▶ [WHAT THE EXERCISE ASKS] How many lines of these entries hold the string "index"? Answer with the number alone.

▶ [RECORDS PROVIDED]
^^^^

/-- An outstanding write of a function was translated to a host address of a range at its own port (R284, R465). -/
def writesHost (s : State) (f : Nat) (r : BitVec 64 × BitVec 64) : Bool :=
  (outstandingWrites s f).any fun p => s.msys.xlates.any fun e =>
    e.func == f && e.tgt == f / 64 + 1 && decide (p.start < 65536 * (e.page + 1)) && decide (65536 * e.page < p.start + p.len) &&
      decide (r.1.toNat < 65536 * (e.frame + 1)) && decide (65536 * e.frame < r.1.toNat + r.2.toNat)

/-- Sends the ATS Invalidation Completions of a function whose conditions hold (R284, R465). -/
def settleAts (s : State) (f : Nat) : State :=
  let x := s.func f
  let left := x.atsInval.filter (writesHost s f)
  s.setFunc f { x with atsInval := left, atsDone := x.atsDone + (x.atsInval.length - left.length) }

/-- Everything that the completion of a command does, its record's write excepted. A lost record's index is not passed by HEAD, and its fault halts the queue; a command that consumed poison halts its own queue, with its SEQ, before the others of its job (R344, R364, R375). -/
def finishCmd (s : State) (q : QNum) (w : Started) (lost : Option Nat) : State :=
  let x := s.queue q
  let e := exeOf q x
  let seq := cmdField w.cmd 2 2
  let left := x.started.filter (·.idx != w.idx)
  let x1 := { x with
    started := left
    lastErr := if isError w.status.toNat then w.status else x.lastErr
    since := if left.isEmpty && x.next == x.tail then s.time.tick else x.since }
  let x1 := if lost.isNone then noteWritten x1 w.idx else x1
  let s := traceRec (s.setQueue q x1) q w.op true w.status.toNat seq
  let s := dropHeld (trackDone s q w) e w
  let poison := w.ue.isSome && w.status.toNat == stUncorrectable
  let s := match lost with
    | some st => haltQueue s q st seq
    | none => if isError w.status.toNat && (poison || !(cmdField w.cmd 1 1).testBit 2) then haltQueue s q w.status.toNat seq else s
  let s := match w.ue with
    | some (a, l) => if poison then stopJob s x.func.toNat x.job.toNat a l else s
    | none => s
  let s := if lost.isNone && irqFor x w then raiseMsix s x.func.toNat x.vector.toNat else s
  settleAts (settleFlush (settleDestroy s q) q) x.func.toNat

/-- The semaphore add of a completion with OK; a semaphore that is no longer LIVE gives the record its own status instead (R344, R366, R373). -/
def completeSem (s : State) (f : Nat) (w : Started) : State × Started :=
  match w.sem with
  | none => (s, w)
  | some (n, v) =>
    if w.status != 0 then (s, w)
    else
      let st := semCheck s f n.toNat
      if st = stOk then (semAdd s n.toNat v, w)
      else (s, { w with status := BitVec.ofNat 16 st, dkind := 6, detail := BitVec.ofNat 56 n.toNat })

/-- Writes bytes one by one at addresses of a tier. -/
def putEach (s : State) (f job tier : Nat) : List (Nat × Byte) → Acc State
  | [] => .ok s
  | (a, b) :: r =>
    match (if tier = 0 then Acc.ok (physWrite s a [b]) else vWrite s f job a [b] (some tier)) with
    | .ok s1 => putEach s1 f job tier r
    | e => e

/-- Writes the status block with the command's status; where its write fails, that is the command's status (R344, R345). The key of a host page where the host has not answered for it. -/
def completeStat (s : State) (f job : Nat) (w : Started) : State × Started × Option Nat :=
  match w.stat with
  | none => (s, w, none)
  | some (tier, addrs, bs) =>
    match putEach s f job tier (addrs.zip (leBytes 2 w.status.toNat ++ bs.drop 2)) with
    | .ok s1 => (s1, w, none)
    | .need k => (s, w, some k)
    | .fault r va => (s, { w with status := BitVec.ofNat 16 stXlate, dkind := 1, reason := BitVec.ofNat 4 r, detail := BitVec.ofNat 56 va }, none)
    | .poison _ _ => (s, w, none)
    | .offline => (s, { w with status := BitVec.ofNat 16 stOffline, dkind := 0, detail := 0 }, none)

/-- Completes one started command of a queue: status block, semaphore, record, and the rest (R344, R364). -/
def completeOne (s : State) (q : QNum) (w : Started) : State :=
  let x := s.queue q
  let f := x.func.toNat
  let (s0, w0, wait) := completeStat s f x.job.toNat w
  match wait with
  | some k => requestPage s f k
  | none =>
    let (s1, w1) := completeSem s0 f w0
    match vWrite s1 f x.job.toNat (x.comp.toNat + 16 * (w1.idx.toNat % x.n)) (recordBytes w1) with
    | .ok s2 => finishCmd s2 q w1 none
    | .need k => requestPage s f k
    | .offline => finishCmd s1 q w1 (some stOffline)
    | .fault r _ => finishCmd (forgetRefusals s1 f r) q w1 (some stXlate)
    | .poison _ _ => finishCmd s1 q w1 (some stXlate)

/-- The started command of an index whose work is over. -/
def findDone (x : Queue) (idx : BitVec 16) : Option Started := x.started.find? fun w => w.idx == idx && w.done

end Sys2Proof.Machine
end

^^^^

▶ [RESPONSE BELOW] 2